他にも、音楽の授業ではもちろん、フランス語の授業では体のパーツを覚えるための歌を歌ったり、英語の授業では綴りを覚えるための歌を歌ったりと、頻繁に歌を歌っていた記憶があります。フランス語は話せるようにはなりませんでしたが、今でもフランス語で「頭」「首」などの単語は覚えています。そこで価値を置かれているのが、「上手なこと」ではなく「堂々と楽しく歌うこと」。音を外したり歌詞を間違えたりすることは全く問題ではなく、とにかく声をしっかり出して歌うことができればOKなのです。
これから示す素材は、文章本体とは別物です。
/-- R20 to R29, R45, R68, R72, R73, R80, R103, R193, R196 and R279: what a write that takes effect leaves in the registers and does. -/
def Obligations.RegisterEffects : Prop :=
  ∀ (s : State) (cand : BitVec 2) (v : W64),
    let put := fun (r : Reg) => s.store cand r v
    (∀ k, v.getLsbD 0 = true → (put (.timeCtl k)).regValue (.timeRef k) =
      (s.convOf k).offset + BitVec.ofNat 64 ((s.convOf k).rate.toNat * (s.time % 2 ^ 64) / 2 ^ 30)) ∧
    ((put .pwrPkgcap).regValue .pwrPkgcap = BitVec.ofNat 64 (max 1200 (min (v.toNat % 65536) 3000)) ∧
      ∀ q, q ≠ .pwrPkgcap → (put .pwrPkgcap).regValue q = s.regValue q) ∧
    (∀ d, let p := ((put (.pwrCtl d)).dieOf d).pwr
      p.opcap = v.extractLsb' 0 3 ∧ p.target.toNat = min (min (s.hintOf d) (v.extractLsb' 0 3).toNat) (min p.ceilTherm.toNat p.ceilPkg.toNat)) ∧
    (∀ lk, v.getLsbD 1 = false → v.getLsbD 0 = true →
      let r := (s.linkOf lk).regs
      let r' := ((put (.linkCtl lk)).linkOf lk).regs
      (r.errAt ≠ s.time → (put (.linkCtl lk)).regValue (.linkErrcnt lk) = 0) ∧
      (r.errAt = s.time → r'.retrains = 0 ∧ r'.protErr = r.protNow ∧ r'.crcErr = r.crcNow)) ∧
    (∀ lk, v.getLsbD 1 = true → v.getLsbD 0 = false →
      let l := s.linkOf lk
      let l' := (put (.linkCtl lk)).linkOf lk
      (l.rx.st = .hold ∨ l.rx.st = .down ∨ l.tx.st = .hold → l' = l) ∧
      (l.rx.st ≠ .hold → l.rx.st ≠ .down → l.tx.st ≠ .hold →
        l'.tx.st = .hold ∧ l'.rx.st = .hold ∧ l'.regs.retrains = satInc l.regs.retrains ∧ l'.tx.buf = l.tx.buf)) ∧
    (put .evqHead).regValue .evqHead = (let e := s.host.evq
      let h : W16 := v.extractLsb' 0 16
      (if (h - e.head).toNat ≤ (e.tail - e.head).toNat then h else e.tail).setWidth 64) ∧
    (∀ k, (put (.evqLogack k)).regValue (.evqLogack k) = (v.extractLsb' 0 32).setWidth 64 ∧
      ((put (.evqLogack k)).sockEv k).log = (s.sockEv k).log.map fun x =>
        { x with acked := x.acked || decide (leNat (x.record.take 4) ≤ v.toNat % 2 ^ 32) }) ∧
    (∀ c x, s.ctxOf c = x → x.st = .free → v.getLsbD 0 = true →
      let place := (v.extractLsb' 23 3).toNat
      (match (v.extractLsb' 26 2).toNat with
        | 0 => place = 0
        | 1 => place ≤ 1 ∧ ∃ i, i < 4 ∧ s.healthy (4 * place + i) = true
        | 2 => s.healthy place = true
        | _ => False) →
      (put (.ctxCfg c)).ctxOf c = { x with st := .active, destroy := .none, mode := v.extractLsb' 26 2, place := v.extractLsb' 23 3,
                                           gwin := v.getLsbD 22 } ∧
      ∀ k, k ≠ c → (put (.ctxCfg c)).ctxOf k = s.ctxOf k) ∧
    (∀ c, (s.ctxOf c).st = .active → v.getLsbD 1 = true → c ≠ 0 →
      let s1 := s.updCtx c fun x => { x with st := .destroying, destroy := .cancelling }
      let open_ := s.disp.grids.filter fun g => (handleCtx g.2.handle).toNat == c && !g.2.own.isEnded
      put (.ctxCfg c) = (open_.foldl (fun (s : State) g => s.cancelAt 24 g.2.handle) s1).destroyStep c) ∧
    (∀ c, v.getLsbD 0 = true →
      let told := (s.healthyDies s.pkg).map fun d => Packet.mk (s.hdr (BitVec.ofNat 6 c) 0 24 d) .unpark
      put (.ctxUnpark c) = { s with net := s.net ++ told }) ∧
    (∀ c, (v.extractLsb' 0 6).toNat = c → put (.dispCancel c) = s.cancelAt 24 (v.extractLsb' 0 48)) ∧
    (∀ d c, s.MemCanonical →
      let base := (v.extractLsb' 16 9).toNat
      let size := (v.extractLsb' 0 10).toNat
      let x := s.ctxDie d c
      let meets := ∃ k, k < 64 ∧ k ≠ c ∧ (s.ctxOf k).st = .active ∧ size ≠ 0 ∧ (s.ctxDie d k).scrSize.toNat ≠ 0 ∧
        base < (s.ctxDie d k).scrBase.toNat + (s.ctxDie d k).scrSize.toNat ∧ (s.ctxDie d k).scrBase.toNat < base + size
      let t := put (.ctxDiescr d c)
      (meets ∨ 512 < base + size → t = s) ∧
      (¬ meets → base + size ≤ 512 → x.scrBase.toNat ≠ base ∨ x.scrSize.toNat ≠ size →
        (t.ctxDie d c).scrBase.toNat = base ∧ (t.ctxDie d c).scrSize.toNat = size ∧
        ∀ k, Memory.read t.mem k = if dieKey d (65536 * base) ≤ k ∧ k < dieKey d (65536 * base) + 65536 * size then 0
          else Memory.read s.mem k)) ∧
    (∀ c g, s.gridOf (v.extractLsb' 0 48) = some g → v.getLsbD 57 = false → (s.ctxOf c).preBusy = false →
      (v.extractLsb' 0 6).toNat = c → g.own.isEnded = false →
      put (.ctxPreempt c) = (((List.range 8).filter fun d => v.getLsbD (48 + d)).foldl (fun (s : State) d => s.preemptDie (v.extractLsb' 0 48) d)
        (s.updCtx c fun x => { x with preBusy := true })).preSettle c) ∧
    (∀ h d, ((s.preemptDie h d).gridDie d h).halted = true ∧ ∀ r cw, r.die = d → s.crewOf r = some cw → cw.cfg.handle = h →
      (s.preemptDie h d).crewOf r = some (if cw.ctl.cancelled then cw else cw.mark (s.cyc d))) ∧
    (∀ c g, s.gridOf (v.extractLsb' 0 48) = some g → (v.extractLsb' 0 6).toNat = c →
      put (.ctxResume c) = (List.range 8).foldl (fun (s : State) d => s.resumeDie g d) s) ∧
    (∀ k a, v.getLsbD 0 = true → k < 4 → s.host.boot.att[k]? = some a → a.run = false → a.done = false →
      (∀ j b, j < k → s.host.boot.att[j]? = some b → b.run = true ∨ b.done = true) →
      (put .bootAttreq).host.boot.att[k]? = some { a with run := true, cand := cand, nonce := s.host.boot.attNonce.getD cand.toNat 0 } ∧
      (put .bootAttreq).host.boot.attQueue = s.host.boot.attQueue ++ [k]) ∧
    (v.getLsbD 0 = true → (∀ j b, j < 4 → s.host.boot.att[j]? = some b → b.run = true ∨ b.done = true) →
      (put .bootAttreq).host.boot.attBusy = true ∧ (put .bootAttreq).host.boot.att = s.host.boot.att) ∧
    (∀ k a, v.getLsbD 1 = true → s.host.boot.att[k]? = some a →
      (put (.bootAttst k)).host.boot.att[k]? = some { a with done := false }) ∧
    (∀ r cw, s.crewOf r = some cw → (put (.crewScrchk r)).crewOf r = some { cw with ctl := { cw.ctl with
      scrchkLog := v.getLsbD 0, wlogCnt := if v.getLsbD 1 then 0 else cw.ctl.wlogCnt } })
人に笑われたり批判されたりすることを気にせずに歌うことができるので、客観的には歌が上手いわけではない生徒であっても、歌うことに対する苦手意識を持たずに、歌う楽しさを知ることができるのだと思います。

日本の学校に慣れている留学生たちは、最初は戸惑うかもしれませんが、徐々に歌う楽しさを感じてもらえればと願っています!